As mentioned above, IP3Rs are the most important actors in Ca2+ release from internal stores, controlled by Ca2+ itself that acts either on the luminal or cytoplasmic sides of the channel.

5.1 IP3Rs

IP3Rs, the main Ca2+-release channels in the ER of most cell types, consist of four subunits of about 310 kDa each with a similar general structure. In mammals, three different genes encode for three different isoforms (IP3R1, -2 and -3). Structurally, the proteins have a cytoplasmic N-terminal hydrophobic region, predicted to contain six membrane-spanning helices, and a relatively short cytoplasmic C-terminus. Functionally, the N-terminal domain contains the IP3-binding domain and a "regulatory"/"coupling" domain. IP3Rs can be modulated primarily by IP3 and Ca2+ itself; the latter can also regulate IP3Rs indirectly through calmodulin (CaM); other modulators include phosphorylation by Ca2+/CaM-dependent kinase II (CaMKII), cGMP-dependent protein kinase (PKG), protein kinase C (PKC), and cAMP-dependent protein kinase (protein kinase A, PKA). This suggests that the IP3R works as a crosstalk station between Ca2+ signalling and phosphorylation [31]. As a confirmation of this, IP3R isoforms contain multiple phosphorylation consensus sites and many docking sites for protein kinases and phosphatases, and at least 15 different protein kinases are known to directly phosphorylate IP3R [32].

6. Mitochondria in calcium signalling

Mitochondria are important components of the "OFF" reaction since they modulate both the amplitude [33] and the spatio-temporal patterns of Ca2+ signals [34, 35].

That mitochondria can accumulate certain ions from the suspending medium was first observed in the early 1960s, when was discovered that isolated mitochondria from rat liver, kidney, brain and heart can accumulate large net amounts of Ca2+ from the suspending medium during electron transport, up to several hundred times the initial Ca2+ content [36].

In these studies, initial velocities of energy-dependent Ca2+ uptake were measured by stopped-flow and dual-wavelength techniques in mitochondria isolated from hearts of rats.
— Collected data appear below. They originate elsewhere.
-- ==== Sys2Proof/Laws/Memory.lean ====
section
/-! SUPPORT. The memory's laws: reads after writes, and every operation keeps the canonical form. -/

namespace Sys2Proof.Machine

@[simp] theorem Memory.read_nil (a : Nat) : Memory.read [] a = Config.blankByte := rfl

theorem Memory.read_cons (b : Nat) (w : Byte) (m : Memory) (a : Nat) :
    Memory.read ((b, w) :: m) a = if a = b then w else Memory.read m a := rfl

/-- An address below every listed one reads as blank. -/
theorem Memory.read_blank {m : Memory} {a : Nat} (h : ∀ c ∈ m, a < c.1) : m.read a = Config.blankByte := by
  induction m with
  | nil => rfl
  | cons c m ih =>
    obtain ⟨b, w⟩ := c
    have hb : a < b := h (b, w) (by simp)
    have ht := ih fun c hc => h c (by simp [hc])
    rw [Memory.read_cons, if_neg (by omega), ht]

/-- A write leaves every other address alone, in every memory. -/
theorem Memory.read_write_other (m : Memory) {a x : Nat} (v : Byte) (h : x ≠ a) : (m.write a v).read x = m.read x := by
  induction m with
  | nil => unfold Memory.write; split <;> simp [Memory.read_cons, h]
  | cons c m ih =>
    obtain ⟨b, w⟩ := c
    unfold Memory.write
    split_ifs with h1 h2 h3 h4
    · rfl
    · simp [Memory.read_cons, h]
    · subst h3; simp [Memory.read_cons, h]
    · subst h3; simp [Memory.read_cons, h]
    · simp [Memory.read_cons, ih]

/-- A read after a write to the same address gives the written byte. -/
theorem Memory.read_write_same {m : Memory} (hm : m.Pairwise (fun c d => c.1 < d.1)) (a : Nat) (v : Byte) :
    (m.write a v).read a = v := by
  induction m with
  | nil => unfold Memory.write; split <;> simp_all [Memory.read_cons]
  | cons c m ih =>
    obtain ⟨b, w⟩ := c
    obtain ⟨hb, ht⟩ := List.pairwise_cons.mp hm
    unfold Memory.write
    split_ifs with h1 h2 h3 h4
    · rw [h2, Memory.read_blank]
      intro c hc
      rcases List.mem_cons.mp hc with rfl | hc
      · exact h1
      · exact Nat.lt_trans h1 (hb c hc)
    · simp [Memory.read_cons]
    · rw [h4, h3, Memory.read_blank fun c hc => hb c hc]
    · simp [Memory.read_cons]
    · rw [Memory.read_cons, if_neg h3, ih ht]

/-- Read after write, in one equation. -/
theorem Memory.read_write {m : Memory} (hm : m.wf) (a x : Nat) (v : Byte) :
    (m.write a v).read x = if x = a then v else m.read x := by
  split_ifs with h
  · rw [h, Memory.read_write_same hm.1]
  · exact Memory.read_write_other m v h

/-- Every cell of a written memory is the written one or an old one. -/
theorem Memory.mem_write {m : Memory} {a : Nat} {v : Byte} {c : Host.Cell} (h : c ∈ m.write a v) :
    (c = (a, v) ∧ v ≠ Config.blankByte) ∨ c ∈ m := by
  induction m with
  | nil => unfold Memory.write at h; split at h <;> simp_all
  | cons d m ih =>
    obtain ⟨b, w⟩ := d
    unfold Memory.write at h
    split_ifs at h with h1 h2 h3 h4
    · exact .inr h
    · rcases List.mem_cons.mp h with rfl | h
      · exact .inl ⟨rfl, h2⟩
      · exact .inr h
    · exact .inr (by simp [h])
    · rcases List.mem_cons.mp h with rfl | h
      · exact .inl ⟨rfl, h4⟩
      · exact .inr (by simp [h])
    · rcases List.mem_cons.mp h with rfl | h
      · exact .inr (by simp)
      · exact (ih h).imp_right fun h => by simp [h]

theorem Memory.pairwise_write {m : Memory} (hm : m.Pairwise (fun c d => c.1 < d.1)) (a : Nat) (v : Byte) :
    (m.write a v).Pairwise (fun c d => c.1 < d.1) := by
  induction m with
  | nil => unfold Memory.write; split <;> simp
  | cons c m ih =>
    obtain ⟨b, w⟩ := c
    obtain ⟨hb, ht⟩ := List.pairwise_cons.mp hm
    unfold Memory.write
    split_ifs with h1 h2 h3 h4
    · exact hm
    · refine List.pairwise_cons.mpr ⟨fun c hc => ?_, hm⟩
      rcases List.mem_cons.mp hc with rfl | hc
      · exact h1
      · exact Nat.lt_trans h1 (hb c hc)
    · exact ht
    · exact List.pairwise_cons.mpr ⟨fun c hc => h3 ▸ hb c hc, ht⟩
    · refine List.pairwise_cons.mpr ⟨fun c hc => ?_, ih ht⟩
      rcases Memory.mem_write hc with ⟨rfl, -⟩ | hc
      · simp only; omega
      · exact hb c hc

/-- A write inside 0..255 keeps the canonical form. -/
theorem Memory.wf_write {m : Memory} (hm : m.wf) {a : Nat} (ha : a < Config.memSize) (v : Byte) : (m.write a v).wf := by
  refine ⟨Memory.pairwise_write hm.1 a v, fun c hc => ?_⟩
  rcases Memory.mem_write hc with ⟨rfl, hv⟩ | hc
  · exact ⟨hv, ha⟩
  · exact hm.2 c hc

theorem Memory.wf_nil : Memory.wf [] := ⟨.nil, by simp⟩

/-- The loader's writes inside 0..255 keep the canonical form. -/
theorem Memory.wf_writeBytes {m : Memory} (hm : m.wf) (bs : List Byte) {a : Nat} (h : a + bs.length ≤ Config.memSize) :
    (m.writeBytes a bs).wf := by
  induction bs generalizing m a with
  | nil => exact hm
  | cons b bs ih =>
    simp only [List.length_cons] at h
    exact ih (Memory.wf_write hm (by omega) b) (by omega)

/-- Canonical memories that read alike are equal. -/
theorem Memory.ext_of_wf {m n : Memory} (hm : m.wf) (hn : n.wf) (h : ∀ a, m.read a = n.read a) : m = n := by
  induction m generalizing n with
  | nil =>
    cases n with
    | nil => rfl
    | cons d n =>
      have := h d.1
      rw [Memory.read_nil, Memory.read_cons, if_pos rfl] at this
      exact absurd this.symm (hn.2 d (by simp)).1
  | cons c m ih =>
    obtain ⟨b, w⟩ := c
    obtain ⟨hb, ht⟩ := List.pairwise_cons.mp hm.1
    cases n with
    | nil =>
      have := h b
      rw [Memory.read_nil, Memory.read_cons, if_pos rfl] at this
      exact absurd this (hm.2 (b, w) (by simp)).1
    | cons d n =>
      obtain ⟨b', w'⟩ := d
      obtain ⟨hb', ht'⟩ := List.pairwise_cons.mp hn.1
      have hw := (hm.2 (b, w) (by simp)).1
      have hw' := (hn.2 (b', w') (by simp)).1
      have hbb : b = b' := by
        rcases Nat.lt_trichotomy b b' with hlt | heq | hgt
        · have := h b
          rw [Memory.read_cons, if_pos rfl, Memory.read_cons, if_neg (by omega),
            Memory.read_blank fun c hc => Nat.lt_trans hlt (hb' c hc)] at this
          exact absurd this hw
        · exact heq
        · have := h b'
          rw [Memory.read_cons, if_neg (by omega), Memory.read_blank fun c hc => Nat.lt_trans hgt (hb c hc),
            Memory.read_cons, if_pos rfl] at this
          exact absurd this.symm hw'
      subst hbb
      have hww : w = w' := by simpa [Memory.read_cons] using h b
      subst hww
      have hrest : m = n := by
        refine ih ⟨ht, fun c hc => hm.2 c (by simp [hc])⟩ ⟨ht', fun c hc => hn.2 c (by simp [hc])⟩ fun a => ?_
        by_cases hab : a = b
        · subst hab
          rw [Memory.read_blank fun c hc => hb c hc, Memory.read_blank fun c hc => hb' c hc]
        · simpa [Memory.read_cons, hab] using h a
      rw [hrest]

end Sys2Proof.Machine
end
The first rate of Ca2+ uptake shows that the initial velocity of Ca2+ uptake was slow at low concentrations of Ca2+ and increased sigmoidally to 10 nM Ca2+/s/mg protein at 300 μM Ca2+. Similar results were obtained by the employment of mitochondria subjected of a wide range of mitochondrial protein in the medium (0.5-10 mg/ml), when these organelles were oxidizing glutamate-malate and when acetate was replacing phosphate as a permanent anion [37].

Comparable rates of Ca2+ uptake and sigmoidal plots were obtained with mitochondria from other mammalian hearts, as like guinea pigs, squirrels, pigeons, and frogs where the rate of Ca2+ uptake was 0.05 nM/mg/s at 5 μM Ca2+ and increased sigmoidally to 8 nM/mg/s at 200 μM Ca2+[38].
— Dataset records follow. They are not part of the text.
-- ==== Sys2Proof/Laws/Params.lean ====
section
/-! SUPPORT. The opcode map's laws: lookup is the inverse of a well-formed map, and the widths of well-formed parameters. -/

namespace Sys2Proof

@[simp] theorem Mnemonic.mem_all (m : Mnemonic) : m ∈ Mnemonic.all := by cases m <;> decide

theorem OpcodeMap.byte_injective {o : OpcodeMap} (h : o.wf) {m n : Mnemonic} (e : o.byte m = o.byte n) : m = n :=
  h.1 m m.mem_all n n.mem_all e

/-- `uniformWidth` of a well-formed opcode byte is the instruction's total width. -/
theorem OpcodeMap.uniformWidth_byte {o : OpcodeMap} (h : o.wf) (m : Mnemonic) :
    uniformWidth (o.byte m) = m.operandCount + 1 := by
  simp [uniformWidth, h.2 m m.mem_all]

/-- A looked-up mnemonic has the byte it was looked up by. -/
theorem OpcodeMap.byte_of_lookup {o : OpcodeMap} {ir : Byte} {m : Mnemonic} (h : o.lookup ir = some m) : o.byte m = ir := by
  simpa using List.find?_some h

theorem OpcodeMap.lookup_byte {o : OpcodeMap} (h : o.wf) (m : Mnemonic) : o.lookup (o.byte m) = some m := by
  cases hl : o.lookup (o.byte m) with
  | none =>
    have := List.find?_eq_none.mp hl m m.mem_all
    simp at this
  | some n => rw [OpcodeMap.byte_injective h (OpcodeMap.byte_of_lookup hl)]

theorem OpcodeMap.lookup_eq_none {o : OpcodeMap} {ir : Byte} : o.lookup ir = none ↔ ∀ m, o.byte m ≠ ir := by
  simp [OpcodeMap.lookup]

/-- The width of every mnemonic but HLT and MUL does not depend on the policy. -/
theorem Params.width_eq {p : Params} (h : p.wf) {m : Mnemonic} (hh : m ≠ .hlt) (hm : m ≠ .mul) :
    p.width m = some (m.operandCount + 1) := by
  have hu := OpcodeMap.uniformWidth_byte h m
  unfold Params.width
  cases p.widthPolicy with
  | uniform => simp [hu]
  | reference => cases m <;> simp_all [referenceWidth, Mnemonic.operandCount]

/-- MUL's width by policy. -/
theorem Params.width_mul {p : Params} (h : p.wf) : p.width .mul = some (if p.widthPolicy = .uniform then 3 else 2) := by
  have hu := OpcodeMap.uniformWidth_byte h .mul
  unfold Params.width
  cases p.widthPolicy with
  | uniform => simp [hu, Mnemonic.operandCount]
  | reference => simp [referenceWidth]

theorem decodeOpcode_eq_some {p : Params} {ir : Byte} {d : Decoded} :
    decodeOpcode p ir = some d ↔ ∃ m, p.opcode.lookup ir = some m ∧ d = p.record m := by
  simp [decodeOpcode, eq_comm]

theorem decodeOpcode_eq_none {p : Params} {ir : Byte} : decodeOpcode p ir = none ↔ ∀ m, p.opcode.byte m ≠ ir := by
  simp [decodeOpcode, OpcodeMap.lookup_eq_none]

@[simp] theorem Mnemonic.mnemonic_withOperands (m : Mnemonic) (a b : Byte) : (m.withOperands a b).mnemonic = m := by
  cases m <;> rfl

end Sys2Proof
end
Mitochondrial Ca2+ uptake plays a key role in the regulation of many cells functions, ranging from ATP production to cell death. Increases in mitochondrial calcium activates several dehydrogenases and carriers, inducing an increase in the respiratory rate, H+ extrusion, and ATP production necessary for the correct energy state of the cell. However, prolonged increase in [Ca2+]m leads to the opening of the mitochondrial permeability transition pore (PTP), a critical event driving to cell death by apoptosis [39].
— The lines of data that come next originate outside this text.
-- ==== Sys2Proof/Tests/Slice0.lean ====
section
/-! SUPPORT. Small tests, with results from the spec's own vectors (95_test_vectors.md), and for each statement with hypotheses a
witness that meets all of them together. -/

namespace Sys2Proof.Tests

open Sys2Proof Sys2Proof.Machine Sys2Proof.Claims

/-! ### Helpers -/

/-- The next state of an outcome, if there is one. -/
def nextOf : Result → Option State
  | .next t => some t
  | _ => none

/-- The reset state with bytes placed at an address and pc there. -/
def code (pc : Pc) (bytes : List Byte) : State :=
  { State.reset with mem := Memory.writeBytes [] pc.toNat bytes, pc := pc }

/-- The reset state with a program at 0, a register changed. -/
def code1 (bytes : List Byte) (r : Fin 8) (v : Byte) : State := (code 0 bytes).setReg r v

/-- One step, one observation. -/
def after {α : Type} (s : State) (f : State → α) : Option α := (nextOf (step s)).map f

/-- The reference width policy with the default opcodes. -/
def referenceParams : Params := { Params.default with widthPolicy := .reference }

/-- Another legal `OPCODE`: HLT and RET exchanged, ADD and MUL exchanged. -/
def otherParams : Params :=
  { Params.default with opcode := { OpcodeMap.ls8 with hlt := 0x11, ret := 0x01, add := 0xA2, mul := 0xA0 } }

/-! ### Well-formedness refuses each ill-formed term (10_state.md R23, 30_encoding.md R63) -/

theorem test_wf_refuses_ldi : ¬ (Instr.ldi 8 0).wf := by decide
theorem test_wf_refuses_prn : ¬ (Instr.prn 8).wf := by decide
theorem test_wf_refuses_push : ¬ (Instr.push 255).wf := by decide
theorem test_wf_refuses_pop : ¬ (Instr.pop 8).wf := by decide
theorem test_wf_refuses_call : ¬ (Instr.call 8).wf := by decide
theorem test_wf_refuses_add_a : ¬ (Instr.add 8 0).wf := by decide
theorem test_wf_refuses_add_b : ¬ (Instr.add 0 8).wf := by decide
theorem test_wf_refuses_mul_a : ¬ (Instr.mul 8 0).wf := by decide
theorem test_wf_refuses_mul_b : ¬ (Instr.mul 0 8).wf := by decide
theorem test_wf_accepts_any_immediate : (Instr.ldi 7 255).wf := by decide
theorem test_wf_refuses_shared_opcode : ¬ OpcodeMap.wf { OpcodeMap.ls8 with ret := 0x01 } := by decide
theorem test_wf_refuses_operand_count : ¬ OpcodeMap.wf { OpcodeMap.ls8 with push := 0x05 } := by decide
theorem test_wf_memory_refuses_order : ¬ Memory.wf [(2, 1), (1, 1)] := by decide
theorem test_wf_memory_refuses_blank : ¬ Memory.wf [(2, 0)] := by decide
theorem test_wf_memory_refuses_address : ¬ Memory.wf [(256, 1)] := by decide

/-! ### Decoding: the words of 30_encoding.md R62, R64 and 95_test_vectors.md 2.1 -/

theorem test_decode_hlt : decode Params.default [0b00000001#8] = .ok (.hlt, []) := rfl
theorem test_decode_ret : decode Params.default [0b00010001#8] = .ok (.ret, []) := rfl
theorem test_decode_push : decode Params.default [0b01000101#8, 0b00000010#8] = .ok (.push 2, []) := rfl
theorem test_decode_pop : decode Params.default [0b01000110#8, 0b00000011#8] = .ok (.pop 3, []) := rfl
theorem test_decode_prn : decode Params.default [0b01000111#8, 0b00000111#8] = .ok (.prn 7, []) := rfl
theorem test_decode_call : decode Params.default [0b01010000#8, 0b00000001#8] = .ok (.call 1, []) := rfl
theorem test_decode_ldi : decode Params.default [0b10000010#8, 0b00000000#8, 0b11111111#8] = .ok (.ldi 0 255, []) := rfl
theorem test_decode_add : decode Params.default [0b10100000#8, 0b00000111#8, 0b00000001#8] = .ok (.add 7 1, []) := rfl
theorem test_decode_mul : decode Params.default [0b10100010#8, 0b00000011#8, 0b00001010#8] = .ok (.mul 3 10, []) := rfl
theorem test_decode_unknown : [0x00#8, 0x02#8, 0x05#8, 0x83#8, 0xA1#8, 0xFF#8].all
    (fun ir => (decodeOpcode Params.default ir).isNone) = true := by decide
theorem test_decode_empty : decode Params.default [] = .error .noOpcode := rfl
theorem test_decode_short : decode Params.default [0x82#8, 0x00#8] = .error (.missingOperand .ldi) := rfl
theorem test_table_word_ldi : decodeTableWord 24 0xFF0782 = some (.ldi 7 255) := by decide
theorem test_table_word_hlt : decodeTableWord 8 0x01 = some .hlt := by decide
theorem test_table_word_unknown : decodeTableWord 8 0xFF = none := by decide
theorem test_other_opcode_map : decode otherParams [0xA2#8, 0x00#8, 0x01#8] = .ok (.add 0 1, []) := rfl
theorem test_encode_mul : encode Params.default (.mul 0 1) = [0xA2#8, 0x00#8, 0x01#8] := rfl
theorem test_width_mul : (Params.default.width .mul, referenceParams.width .mul) = (some 3, some 2) := by decide
theorem test_width_hlt : (Params.default.width .hlt, referenceParams.width .hlt) = (some 1, none) := by decide

/-! ### The instructions: 95_test_vectors.md 2.3 to 2.11, one step each -/

theorem test_ldi_sets_sp : after (code 0 [0x82, 0x07, 0x00]) (fun t => (t.sp, t.pc)) = some (0, 3) := by decide
theorem test_ldi_bad_index : after (code 0 [0x82, 0xFF, 0x05]) (fun t => (t.mode, t.pc)) =
    some (.error (.invalidRegister 0xFF) 0, 0) := by decide
theorem test_prn_sp : after (code 0 [0x47, 0x07]) (fun t => (t.out, t.pc)) = some ([244], 2) := by decide
theorem test_prn_bad_index : after (code 0 [0x47, 0x09]) (fun t => (t.mode, t.out)) =
    some (.error (.invalidRegister 9) 0, []) := by decide
theorem test_push_r7 : after (code 0 [0x45, 0x07]) (fun t => (t.sp, t.mem.read 0xF3)) = some (0xF3, 0xF3) := by decide
theorem test_push_at_zero : after ((code1 [0x45, 0x00] 0 7).setSp 0) (fun t => (t.mode, t.sp, t.mem.read 255, t.pc)) =
    some (.error (.outOfRange (-1)) 0, 0, 0, 0) := by decide
theorem test_pop_r7_adds_one : after ({ (code 0 [0x46, 0x07]).setSp 0xFF with
    mem := [(0, 0x46), (1, 0x07), (255, 0x10)] }) (fun t => (t.sp, t.mode)) = some (0x11, .running) := by decide
theorem test_pop_at_top : after ({ ((code 0 [0x46, 0x01]).setSp 0xFF).setReg 1 3 with
    mem := [(0, 0x46), (1, 0x01), (255, 9)] }) (fun t => (t.reg 1, t.sp, t.mode)) =
      some (3, 0xFF, .error (.outOfRange 256) 0) := by decide
theorem test_hlt_keeps_pc : after (code 11 [0x01]) (fun t => (t.mode, t.pc)) = some (.halted, 11) := by decide
theorem test_hlt_at_254_faults : after (code 254 [0x01]) (fun t => t.mode) = some (.error (.outOfRange 256) 254) := by decide
theorem test_add_wraps : after ((code1 [0xA0, 0x00, 0x01] 0 200).setReg 1 100) (fun t => (t.reg 0, t.pc)) =
    some (44, 3) := by decide
theorem test_add_checks_a_first : after (code 0 [0xA0, 0x09, 0x08]) (fun t => t.mode) =
    some (.error (.invalidRegister 9) 0) := by decide
theorem test_mul_exact : after ((code1 [0xA2, 0x00, 0x01] 0 255).setReg 1 255) (fun t => (t.out, t.reg 0, t.pc)) =
    some ([65025], 255, 3) := by decide
theorem test_mul_reference : after { code1 [0xA2, 0x00, 0x01] 0 8 with params := referenceParams } (fun t => t.pc) =
    some 2 := by decide
theorem test_call_r7 : after (code 6 [0x50, 0x07]) (fun t => (t.mem.read 0xF3, t.sp, t.pc)) = some (8, 0xF3, 0xF3) := by
  decide
theorem test_call_at_253 : after (code 253 [0x50, 0x00, 0x00]) (fun t => (t.mem.read 0xF3, t.pc)) = some (255, 0) := by decide
theorem test_ret : after ({ (code 0 [0x11]).setSp 0xF3 with mem := [(0, 0x11), (0xF3, 8)] }) (fun t => (t.pc, t.sp)) =
    some (8, 0xF4) := by decide
theorem test_ret_at_top : after ((code 0 [0x11]).setSp 0xFF) (fun t => (t.mode, t.sp)) =
    some (.error (.outOfRange 256) 0, 0xFF) := by decide

/-! ### The step: 95_test_vectors.md 2.2, and the host's entry -/

theorem test_fetch_at_256 : after (code 256 []) (fun t => (t.mode, t.pc)) = some (.error (.outOfRange 256) 256, 256) := by decide
theorem test_decode_before_operand_fetch : after (code 255 [0xFF]) (fun t => t.mode) =
    some (.error (.unknownOpcode 0xFF) 255) := by decide
theorem test_no_step_from_halted : nextOf (step { State.reset with mode := .halted }) = none := by decide
theorem test_with_fetch_word : after (State.reset.withFetchWord 24 0xFF0382) (fun t => (t.reg 3, t.pc)) =
    some (255, 3) := by decide
theorem test_load : (nextOf (State.reset.load [0x82, 0x00, 0x08])).map (fun t => (t.mem.read 0, t.mem.read 2, t.mem.read 3)) =
    some (0x82, 0x08, 0) := by decide
theorem test_error_codes : [Err.outOfRange (-1), .invalidRegister 8, .unknownOpcode 0, .unsupportedOperation .hlt].map Err.code =
    [1, 2, 3, 4] := by decide
theorem test_error_keeps_running_flag : (State.reset.raise (.unknownOpcode 0)).running = true := by decide

/-! ### Witnesses: a state and operands that meet the hypotheses of each statement -/

theorem witness_params : Params.default.wf ∧ referenceParams.wf ∧ otherParams.wf := by decide

theorem witness_DecodedBytesAreTheirEncoding : decode Params.default [0xA0, 0x07, 0x00, 0x99] = .ok (.add 7 0, [0x99]) := rfl

theorem witness_UnknownOpcodeIsFatal :
    (code 255 [0xFF]).params.wf ∧ (code 255 [0xFF]).mode = .running ∧ (code 255 [0xFF]).pc.toNat ≤ 255 ∧
      ∀ m ∈ Mnemonic.all, (code 255 [0xFF]).params.opcode.byte m ≠ opcodeByte (code 255 [0xFF]) := by decide

theorem witness_StepRunsFetchedInstruction :
    (code 253 [0x82, 0x00, 0x01]).mode = .running ∧ Fetched (code 253 [0x82, 0x00, 0x01]) (.ldi 0 1) :=
  ⟨rfl, by decide, _, rfl⟩

theorem witness_FetchErrorsInOrder :
    255 < (code 256 []).pc.toNat ∧
    (∀ m ∈ Mnemonic.all, (code 255 [0xFF]).params.opcode.byte m ≠ opcodeByte (code 255 [0xFF])) ∧
    ((code 254 [0x01]).pc.toNat = 254 ∧ (code 254 [0x01]).params.opcode.byte .hlt = opcodeByte (code 254 [0x01])) ∧
    ((code 255 [0x11]).pc.toNat = 255 ∧ (code 255 [0x11]).params.opcode.byte .ret = opcodeByte (code 255 [0x11])) := by decide

theorem witness_StepEndsInOneOfThreeWays :
    (code 0 [0x01]).mode = .running ∧ (State.reset.raise (.unknownOpcode 0)).mode ≠ .running ∧
      (State.reset.setMode .halted).mode ≠ .running := by decide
Although it is generally accepted that cellular energy metabolism, survival and death are controlled by mitochondrial calcium signals, the underlying molecular mechanisms have been completely elucidated yet. Several studies have identified three essential proteins mediating the processes of calcium influx and efflux.

6.1 Mitochondrial Calcium Uniporter (MCU)

The main transporters involved in the uptake of Ca2+ into mitochondria is the MCU, characterized by a low affinity for Ca2+; in fact, MCU takes up Ca2+ in the micromolar range and experiments in permeabilized cells report a K d of the uniporter of 10 μM [40]. In addition, a biphasic effect of calcium on the MCU has been reported: beyond a certain level, cytosolic Ca2+ inactivates the uniporter, preventing further Ca2+ uptake and this process might avoid an excessive accumulation of the cation in mitochondria [41].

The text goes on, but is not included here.